According to Village Solicitor Chris Conard, instituting a round-up program should be do-able.
“I don’t think there will be an issue with it if we want to do it,” he told Council.
Kreeger and MacQueen agreed to meet on the topic, and will report back to Council at an upcoming meeting.
In a related discussion on the topic of affordability, MacQueen stated her concern that Council, the Miami Township Trustees and the school board need to meet to collaborate on each entity’s requests to the community for more funding.
“We have wanted to meet with the school board for a couple of years, and it hasn’t happened,” she said. “We haven’t been talking to each other.”
In other Council Feb. 20 business:
• Council set Tuesday, March 13, at 7 p.m. as a special work session on the topic of establishing Council’s 2018 goals.
The move was in response to Council President Brian Housh presenting a list of eight Council goals for this year, following a Council goals discussion at a previous meeting.
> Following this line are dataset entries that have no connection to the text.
-- ==== Sys2Proof/Tests/Slice0.lean ====
section
/-!
SUPPORT. Sys2Proof/Tests/Slice0.lean: small tests. The theorems test_meets_X give, for each statement X that has hypotheses, states and
operands that meet them, clause by clause; the others check operand ranges and the manual's own examples.
-/
set_option Elab.async false

open Sys2Proof Sys2Proof.Machine Sys2Proof.Claims
namespace Sys2Proof.Tests
/-- A device in a mode, every domain On and every function enabled, with the listed register fields (field, instance, value). -/
def on (mode : Nat) (l : List (Field × Nat × Nat)) : State :=
  l.foldl (fun s e => s.setRg e.1 e.2.1 e.2.2)
    ((List.range 35).foldl (fun s d => s.setRg Reg.PWR_DOM_state d 1)
      { (State.reset.setRg Reg.PWR_MODE_mode 0 mode) with
        power := { State.reset.power with basinDefault := 0 }, fns := [(0, { memEnable := true, vfEnable := true, vfMem := true, numVfs := 15 })] })
/-- A device in a mode, its domains as reset leaves them, every function enabled, with the listed register fields. -/
def bare (mode : Nat) (l : List (Field × Nat × Nat)) : State :=
  l.foldl (fun s e => s.setRg e.1 e.2.1 e.2.2) { State.reset.setRg Reg.PWR_MODE_mode 0 mode with fns := [(0, { memEnable := true, vfEnable := true, vfMem := true, numVfs := 15 })] }
/-- Keeper k of Ready as it stands, its tables written as listed (table, index, cell, value), every limit of its stack set 0 at 255. -/
def kst (k : Nat) (x : Keeper) (l : List (Nat × Nat × Nat × Nat)) : State :=
  let t : Mem 14 := (((List.range 8).map fun c => ((1, 0, c, 255) : Nat × Nat × Nat × Nat)) ++ l).foldl
    (fun m e => Mem.put m (4096 * e.1 + 8 * e.2.1 + e.2.2.1) ((store (BitVec.ofNat 12 e.2.2.2)).setWidth 14)) []
  State.setKpr (on 1 [(Reg.KPR_CTRL_run, k, 1)]) k { x with tbl := t }
/-- The partition of tenant 0 in the states of `lk`. -/
def lkPart (kind : Nat) : Part :=
  { hdr := { deviceCount := if kind = 0 then 1 else 3 }, bound := [0], rootDev := if kind = 2 then 9 else 5 }
/-- A device whose tenant 0 has partition x in reach 0, in a partition mode and a lock phase, at pound 8, with checkpoints 7 and 6. It is
alone (kind 0), a leaf below device 5 (1), the root over device 6 (2) or between the two (3). -/
def lk (kind mode phase : Nat) (l : List (Field × Nat × Nat)) (x : Part) : State :=
  { bare 1 ([(Reg.RCH_OWNER_bound, 0, 1), (Reg.WHF_TSTAT_mode, 0, mode), (Reg.AQ_DEVID_devid, 0, 9), (Reg.AQ_STATUS_state, 15, 6),
      (Reg.AQ_STATUS_state, 14, 6), (Reg.LCK_POUNDt_pound, 0, 8), (Reg.LCK_CKPTt_newest, 0, 7), (Reg.LCK_CKPT_OLDt_older, 0, 6),
      (Reg.LCK_CKPT_OLDt_valid, 0, 1), (Reg.LCK_STATUSt_phase, 0, phase), (Reg.LCK_TREE_DATA_valid, 0, kind % 2),
      (Reg.LCK_TREE_DATA_device, 0, 5 * (kind % 2)), (Reg.LCK_TREE_DATA_root, 0, if kind = 2 then 1 else 0),
      (Reg.LCK_TREE_DATA_valid, 16, kind / 2), (Reg.LCK_TREE_DATA_device, 16, 6 * (kind / 2))] ++ l) with
    routes := [(10, store 15), (11, store 1), (12, store 14), (13, store 1)], parts := [(0, x)] }
/-- Clusters 1 to 16 are spares, so reach 0 has one position in use. -/
def solo : List (Field × Nat × Nat) := (List.range 16).map fun c => (Reg.CLU_ROLE_role, c + 1, 31)
/-- The bytes of a descriptor: source kind and pattern, destination kind and pattern, flags, length, the two endpoints, the size of an
element, the two strides, the next descriptor; its CRC is right. -/
def dsc (sk sp dk dp fl len src dst el ss ds nx : Nat) : BitVec 512 :=
  let l := leBytes 1 (sk + 16 * sp) ++ leBytes 1 (dk + 16 * dp) ++ leBytes 2 fl ++ leBytes 4 len ++ leBytes 8 src ++ leBytes 8 dst ++
    leBytes 2 el ++ leBytes 2 0 ++ leBytes 4 ss ++ leBytes 4 ds ++ leBytes 4 0 ++ leBytes 8 0 ++ leBytes 8 nx ++ leBytes 4 77
  BitVec.ofNat 512 (ofLe (l ++ leBytes 4 (crcOf 0 l)))
/-- What holds of the default and of every entry holds of every value of a table. -/
theorem tbl_all {α : Type} (t : Tbl α) (d : α) (p : α → Prop) (h0 : p d) (h : ∀ e ∈ t, p e.2) (q : Nat) : p (t.get q d) := by
  induction t with
  | nil => exact h0
  | cons e t ih =>
    simp only [Tbl.get, Tbl.find] at ih ⊢
    have h1 := h e (by simp)
    have h2 := ih fun x hx => h x (by simp [hx])
    split <;> first | exact h1 | exact h2
/-- A table of one entry gives the default elsewhere. -/
theorem tbl_other {α : Type} (k : Nat) (x d : α) (q : Nat) (h : q ≠ k) : Tbl.get [(k, x)] q d = d := by
  simp [Tbl.get, Tbl.find, h, Ne.symm h]

/-! ### Operands -/

theorem test_refused_lines :
    [Instr.gets 0 (2 ^ 29) 0, .getm 0 (2 ^ 29) 0, .putm 0 (2 ^ 29), .fwdGetm 0 (2 ^ 29), .retry 0 (2 ^ 29), .wakeMessage 0 (2 ^ 29),
      .wbAck 0 (2 ^ 29), .lineData 0 (2 ^ 29), .transactionEnd (2 ^ 29)].all (fun i => !i.wellFormed) = true := by decide

theorem test_refused_lengths :
    [Instr.codeword 0 [], .readResponse 0 0 [], .readResponse 0 1 [0], .commit 0 0 false (2 ^ 64) 0 0, .load 0 0 1 [] false,
      .input 0 0 0 0 [], .queueEntryWrite 0 0, .queueEntryWrite 0 4].all (fun i => !i.wellFormed) = true := by decide

theorem test_refused_operands :
    [Instr.pick 0 32, .testf 0 14, .kealaShl 0 16, .kealaShr 0 16, .kealaSar 0 16, .ldx 0 2, .stx 0 2, .rd 0 10, .wr 0 10, .scanb 0 2,
      .chkb 0 4, .semt 0 32, .semg 0 32, .winr 0 8, .winw 0 8, .ret 0 8, .illegalInstruction 0 0x2000].all
      (fun i => !i.wellFormed) = true := by decide

theorem test_refused_sources :
    [Instr.sourceEdge 0 false 9 0, .sourceEdge 0 false 135 0, .sourceEdge 0 true 424 0, .sourceEdge 0 true 408 1, .msixCoalesce 1 4,
      .msixUnmask 1 4].all (fun i => !i.wellFormed) = true := by decide

theorem test_refused_addresses :
    [Instr.configRequest 0 1 none, .memoryRequest 0 false 2 none, .memoryRequest 0 true 0x10000 none, .registerWrite .pf 1 0 15,
      .capstanAl 41, .capstanLg 41, .capstanRd 1, .capstanWr 1 0, .capstanBd 9600, .bringUpStep 3 .fuses, .bringUpStep 2 .rom,
      .bringUpStep 2 (.units [] [])].all (fun i => !i.wellFormed) = true := by decide

theorem test_taken_operands :
    [Instr.gets 0 (2 ^ 29 - 1) 0, .pick 0 31, .testf 0 13, .kealaSar 0 15, .rd 0 9, .chkb 0 3, .semg 0 31, .sourceEdge 0 false 8 0,
      .sourceEdge 0 true 407 5, .msixUnmask 0 15, .capstanAl 40, .capstanBd 115200, .bringUpStep 2 .fuses,
      .illegalInstruction 0 0x2FC0].all Instr.wellFormed = true := by decide

/-! ### The manual's own examples -/

/-- The crossbar entry of the example under R123. -/
theorem test_crossbar_entry :
    xbtCode (entryNat [0xFFF, 0xFFF, 0xFFF, 0xFF1, 0xFFF, 0xFFF, 0xFFF, 0x001]) 7 = 3 ∧
    xbtCode (entryNat [0xFFF, 0xFFF, 0xFFF, 0xFF1, 0xFFF, 0xFFF, 0xFFF, 0x001]) 6 = 31 := by decide +kernel

/-- Words of the formats of R360, written out bit by bit: a literal, the relative transfers, ops of the table of R362, a customer
instruction; an op that the table does not list, and an operand that PICK does not take. -/
theorem test_keala_words :
    kealaInstr 0 0b00_101010111100 = some (.literal 0 0xABC) ∧ kealaInstr 1 0b01_00_1000000001 = some (.jmp 1 0x201) ∧
    kealaInstr 1 0b01_01_0000000001 = some (.call 1 1) ∧ kealaInstr 2 0b01_10_1_000000101 = some (.bz 2 true 5) ∧
    kealaInstr 2 0b01_11_0_111111111 = some (.bnz 2 false 0x1FF) ∧ kealaInstr 3 0b10_000111_011111 = some (.pick 3 31) ∧
    kealaInstr 3 0b10_011110_111111 = some (.addi 3 63) ∧ kealaInstr 0 0b10_101010_001001 = some (.wr 0 9) ∧
    kealaInstr 0 0b10_111110_000000 = some (.reti 0) ∧ kealaInstr 0 0b11_000001_100000 = some (.customerInstruction 0 1 32) ∧
    kealaInstr 0 0b10_001101_000000 = none ∧ kealaInstr 0 0b10_000111_100000 = none := by decide
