-- ==== Sys2Proof/WellFormed.lean ====
section
/-! DEFINITION. Which instructions the encodings of 30_encoding.md can hold: the checks on operands that the types do not make. -/

namespace Sys2Proof

/-- The table commands that have a name: opcode byte and number of arguments (R96, R97). The bytes are
general knowledge, not in the source (PRESUMED, log 5); they only choose a frame's name. -/
def namedForms : List (Byte × Nat) :=
  [(0xC0, 1), (0xC1, 1), (0xC5, 2), (0xC7, 1), (0x36, 1), (0x37, 1), (0x3A, 1), (0xB1, 2), (0xB6, 3)]

/-- The offset is a whole number of words (R66). -/
def aligned (off : BitVec 8) : Bool := off.toNat % 4 == 0

/-- The access is one the interface admits: one direction, a whole aligned word (R66, R67, R260). -/
def BusAccess.admitted (a : BusAccess) : Bool :=
  (a.wr != a.rd) && !a.narrow && aligned a.addr

/-- Something is driven on the bus in this cycle (R260). -/
def BusAccess.present (a : BusAccess) : Bool := a.wr || a.rd

/-- The offset lies in the reserved range 0x10 to 0x3C (R40). -/
def inReservedLo (off : BitVec 8) : Bool := decide (0x10 ≤ off.toNat) && decide (off.toNat < 0x40)

/-- The offset lies in the reserved range 0x80 to 0xFC (R40). -/
def inReservedHi (off : BitVec 8) : Bool := decide (0x80 ≤ off.toNat)

/-- A frame has 1 to 255 arguments (R27, R90). -/
def frameLength (n : Nat) : Bool := decide (1 ≤ n) && decide (n ≤ 255)

/-- The instruction is one that its encoding can hold. -/
def Instr.wellFormed : Instr → Bool
  | .tblSentinel => true
  | .tblGroup _ args => frameLength args.length
  | .malformed n => n != some 0
  | .swreset => true
  | .slpout => true
  | .dispon => true
  | .ramwr => true
  | .pwctr1 _ => true
  | .pwctr2 _ => true
  | .vmctr1 _ _ => true
  | .vmctr2 _ => true
  | .madctl _ => true
  | .vscrsadd _ => true
  | .pixfmt _ => true
  | .frmctr1 _ _ => true
  | .dfunctr _ _ _ => true
  | .tblCmd opc args => frameLength args.length && !namedForms.contains (opc, args.length)
  | .convert _ _ _ => true
  | .start w => w.getLsbD 0
  | .stop w => !w.getLsbD 0 && w.getLsbD 1
  | .ctrlNop w => !w.getLsbD 0 && !w.getLsbD 1
  | .readCtrl => true
  | .readStatus => true
  | .writeStatus _ => true
  | .writePacing _ => true
  | .readPacing => true
  | .palwr _ => true
  | .readPalwr => true
  | .readPal _ => true
  | .writePal _ _ => true
  | .reservedHi _ off _ => aligned off && inReservedHi off
  | .reservedLo _ off _ => aligned off && inReservedLo off
  | .refusedAccess a => a.present && !a.admitted

end Sys2Proof
end

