-- ==== Sys2Proof/Tests/Slice0.lean ====
section
/-! SUPPORT. The model's own tests: ill-formed terms, words written out from 30_encoding.md, one step each on small states (expected results from 95_test_vectors.md and the rules' examples), and a witness for the hypotheses of every statement. -/

namespace Sys2Proof.Tests

open Sys2Proof.Machine Sys2Proof.Laws

/-! ### Ill-formed terms, one for each check of WellFormed -/

theorem test_wf_group_without_arguments : (Instr.tblGroup 0xC0 []).wellFormed = false := by decide
theorem test_wf_group_too_long : (Instr.tblGroup 0xC0 (List.replicate 256 0)).wellFormed = false := by
  have h : (List.replicate 256 (0 : Byte)).length = 256 := List.length_replicate
  generalize List.replicate 256 (0 : Byte) = l at h ⊢
  simp [Instr.wellFormed, frameLength, h]
theorem test_wf_malformed_zero : (Instr.malformed (some 0)).wellFormed = false := by decide
theorem test_wf_cmd_without_arguments : (Instr.tblCmd 0x2A []).wellFormed = false := by decide
theorem test_wf_cmd_named : (Instr.tblCmd 0xC5 [0x3E, 0x28]).wellFormed = false := by decide
theorem test_wf_cmd_other_length : (Instr.tblCmd 0xC5 [0x3E]).wellFormed = true := by decide
theorem test_wf_start_bit_clear : (Instr.start 2).wellFormed = false := by decide
theorem test_wf_stop_start_set : (Instr.stop 3).wellFormed = false := by decide
theorem test_wf_stop_bit_clear : (Instr.stop 4).wellFormed = false := by decide
theorem test_wf_nop_start_set : (Instr.ctrlNop 1).wellFormed = false := by decide
theorem test_wf_nop_stop_set : (Instr.ctrlNop 2).wellFormed = false := by decide
theorem test_wf_hi_low_offset : (Instr.reservedHi .read 0x7C 0).wellFormed = false := by decide
theorem test_wf_hi_misaligned : (Instr.reservedHi .read 0x81 0).wellFormed = false := by decide
theorem test_wf_lo_named_offset : (Instr.reservedLo .write 0x0C 0).wellFormed = false := by decide
theorem test_wf_lo_palette_offset : (Instr.reservedLo .write 0x40 0).wellFormed = false := by decide
theorem test_wf_lo_misaligned : (Instr.reservedLo .write 0x12 0).wellFormed = false := by decide

/-- A host access with these pins, a whole word. -/
def access (wr rd : Bool) (addr : BitVec 8) (wdata : Word) : BusAccess :=
  { wr := wr, rd := rd, narrow := false, addr := addr, wdata := wdata }

theorem test_wf_refused_admitted : (Instr.refusedAccess (access false true 0x04 0)).wellFormed = false := by decide
theorem test_wf_refused_no_access : (Instr.refusedAccess (access false false 0x06 0)).wellFormed = false := by decide
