/-- The fields of `TplaneF`, each at its place. -/
def tplaneFBits (x : TplaneF) : Nat :=
  x.stop.toNat * 2 ^ 31 + x.d.toNat * 2 ^ 21 + x.a.toNat * 2 ^ 16 + x.b.toNat * 2 ^ 11 + x.weight.toNat * 2 ^ 4

/-- The fields of `TunF`, each at its place. -/
def tunFBits (x : TunF) : Nat :=
  x.stop.toNat * 2 ^ 31 + x.d.toNat * 2 ^ 21 + x.a.toNat * 2 ^ 16 + x.b.toNat * 2 ^ 11 + x.tf.toNat * 2 ^ 4

/-- The fields of `TrotF`, each at its place. -/
def trotFBits (x : TrotF) : Nat :=
  x.stop.toNat * 2 ^ 31 + x.d.toNat * 2 ^ 21 + x.a.toNat * 2 ^ 16 + x.b.toNat * 2 ^ 11 + x.inv.toNat * 2 ^ 4

/-- The fields of `TtransF`, each at its place. -/
def ttransFBits (x : TtransF) : Nat :=
  x.stop.toNat * 2 ^ 31 + x.d.toNat * 2 ^ 21 + x.a.toNat * 2 ^ 16 + x.b.toNat * 2 ^ 11 + x.half.toNat * 2 ^ 4

/-- The fields of `XfmtF`, each at its place. -/
def xfmtFBits (x : XfmtF) : Nat :=
  x.stop.toNat * 2 ^ 31 + x.d.toNat * 2 ^ 21 + x.a.toNat * 2 ^ 16 + x.mask.toNat * 2 ^ 4

/-- The fields of `TrapF`, each at its place. -/
def trapFBits (x : TrapF) : Nat :=
  x.stop.toNat * 2 ^ 31 + x.a.toNat * 2 ^ 14 + x.code.toNat * 2 ^ 8 + x.port.toNat * 2 ^ 6 + x.ka.toNat * 2 ^ 5

/-- The fields of `ResolveF`, each at its place. -/
def resolveFBits (x : ResolveF) : Nat :=
  x.stop.toNat * 2 ^ 31 + x.how.toNat * 2 ^ 20 + x.a.toNat * 2 ^ 14 + x.b.toNat * 2 ^ 8 + x.port.toNat * 2 ^ 6 + x.ka.toNat * 2 ^ 5 + x.kb.toNat * 2 ^ 4

/-- The fields of `XrdF`, each at its place. -/
def xrdFBits (x : XrdF) : Nat :=
  x.stop.toNat * 2 ^ 31 + x.d.toNat * 2 ^ 20 + x.hi.toNat * 2 ^ 14 + x.lo.toNat * 2 ^ 8

/-- The fields of `XwrF`, each at its place. -/
def xwrFBits (x : XwrF) : Nat :=
  x.stop.toNat * 2 ^ 31 + x.d.toNat * 2 ^ 20 + x.hi.toNat * 2 ^ 14 + x.lo.toNat * 2 ^ 8 + x.port.toNat * 2 ^ 6
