/-- A child of a company and its status once it has retired (R89, R90). -/
structure Kid where
  comp : Nat
  status : Option Dword
deriving DecidableEq, Repr

/-- A step of a timetable (R394). -/
structure TStep where
  entry : Nat
  alt : Dword
  release : Nat
  budget : Nat
  drop : Nat
deriving DecidableEq, Repr

/-- A running timetable (R394 to R399, R447 to R449). -/
structure Timetable where
  addr : Nat
  rev : Nat
  steps : List TStep
  deadline : Nat
  margin : Nat
  place : List Nat
  mesh : List (Nat × List Word)
  bridge : List Word
  slipOff : Nat
  slipCap : Nat
  slipCnt : Word
  /-- Frame being run, clk64 at which it started, next step, whether that step is released, whether the frame was held
  (R398), steps dropped and switched, completion ticks with steps run, whether all have completed, whether the deadline
  was missed, whether a later frame has started meanwhile. -/
  frame : Word
  start : Nat
  step : Nat
  released : Bool
  held : Bool
  dropped : List Nat
  switched : List Nat
  done : List (Nat × Nat)
  finished : Bool
  missed : Bool
  overrun : Bool
  /-- The company has been admitted; or it waits for a frame start and holds its units; and the cycle in which it was admitted, cycle 0 of
  its mesh and bridge tables (R397). -/
  admitted : Bool
  waiting : Bool
  zero : Nat
  /-- PHASES of barrier 0 of each ensemble when the step was released. -/
  phases : KV (BitVec 16)
deriving DecidableEq, Repr

/-- A live company (R88). -/
structure Company where
  ctx : Nat
  part : Nat
  parent : Option Nat
  depth : Nat
  desc : Desc
  next : Nat
  total : Nat
  since : Nat
  retired : Nat
  kids : List Kid
  firstCause : Option Nat
  order : Nat
  tt : Option Timetable
deriving DecidableEq, Repr

/-! ## Translation and caches -/

/-- A TLB entry (R238, R264). -/
structure Tlb where
  ctx : Nat
  base : Nat
  span : Nat
  pa : Nat
  key : Nat
  pmode : Bool
  priv : Bool
  w : Bool
  r : Bool
deriving DecidableEq, Repr

/-- A way that holds a line (R261): line number, way, key slot, data (L1 only), dirty, and which of its 8-byte words are uncorrectable
(R458). -/
structure Way where
  line : Nat
  way : Nat
  key : Nat
  data : List Byte
  dirty : Bool
  bad : List Nat := []
deriving DecidableEq, Repr

/-- A pin (R267): context, line, way. -/
structure Pin where
  ctx : Nat
  line : Nat
  way : Nat
deriving DecidableEq, Repr

/-- A region of an eviction schedule (R271): physical base, lines, class. -/
structure Region where
  base : Nat
  lines : Nat
  cls : Nat
deriving DecidableEq, Repr

/-- A cache: ways in use from the least to the most recently used, pins, and the eviction schedule with its ways. -/
structure Cache where
  ways : List Way
  pins : List Pin
  sched : Option (BitVec 16 × List Region)
deriving DecidableEq, Repr

/-- A key slot (R240): loaded, and its 512-bit key. -/
structure KeySlot where
  loaded : Bool
  key : BitVec 512
deriving DecidableEq, Repr

/-- A store, or the result of a narrow atomic, that has issued and not performed (R276, R279); `id` is its place in program
order. -/
structure StoreItem where
  id : Nat
  troupe : Nat
  gen : Nat
  thread : Nat
  unit : Nat
  ctx : Nat
  ea : Dword
  pa : Nat
  key : Nat
  size : Nat
  data : Nat
  nc : Bool
  mca : Bool
  due : Nat
deriving DecidableEq, Repr

/-- Where an access lands (R216, R228). -/
inductive Place where
  | scratch (unit off : Nat)
  | global (pa key : Nat) (pmode : Bool)
  | window
deriving DecidableEq, Repr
Following that meeting, Housh had incorporated Council comments into the list. However, several Council members felt the goals needed to be refined and prioritized.
“What are the most critical?” asked MacQueen, suggesting that the goals of affordability and housing top the list. Hempfling agreed with these priorities.
While Council members considered using the second half of a Council retreat for the goals discussion, they ultimately opted to meet on a week night in order to enhance public participation.
“Anything we can do to optimize community participation is good,” Kreeger said.
Villagers may access a survey on the 2018 Council goals online at the Facebook group VillageYS, or at http://www.surveymonkey.com/r/2VDHFTP. Surveys are also available at the library, Tom’s Market, the Emporium, the Bryan Center and Senior Center.
• Dodd recommended that the Village not enter into an agreement with the online rental platform Airbnb to collect the recently initiated Village lodging tax revenues. While Airbnb offers such a service, the practice could be confusing to local residents who are renting out spaces in their homes, as they may be using other platforms for their rentals, according to Dodd, who also said she believes Village staff won’t have difficulty collecting the tax.
Council members agreed to keep an eye on how much burden the new tax places on staff members, and how difficult the tax is to collect. The main advantage of entering into the agreement with Airbnb is that the tax would automatically be collected without using Village staff.
“At this point, we will wait to see if this works for the staff,” Housh said.
• Villager Becky Campbell stated her distress that Council is considering putting housing on the Village-owned Glass Farm. Such a move would counter the results of a 2002 referendum in which villagers rejected a Village partnership with Home Inc. on the same land, Campbell said.
Campbell’s comment came during Council’s discussion of upcoming community forums in March that will focus on housing needs in the village.
In response to Campbell, MacQueen said the earlier referendum only addressed a specific affordable housing project and partnership with Home, Inc. What Council is now considering is a different vision of mixed income housing on the land, although no decisions have been made.
Regarding the referendum, “It was not about never having housing on the Glass Farm,” MacQueen said.
• Council unanimously approved the second reading of a new fund that allows the Village to hold residents’ overpayment of utility bills for the following month’s payment.
• Council unanimously approved the second reading of a fund to house the revenues obtained by the Village for the Yellow Springs-Clifton connector bikepath project. The project is a collaboration of several entities, and the Village is acting as custodian for the funds.
• Following its regular meeting, Council met in executive session for the discussion of the promotion of a public official.
Council’s next regular meeting is Monday, March 5, at 7 p.m. in Council chambers.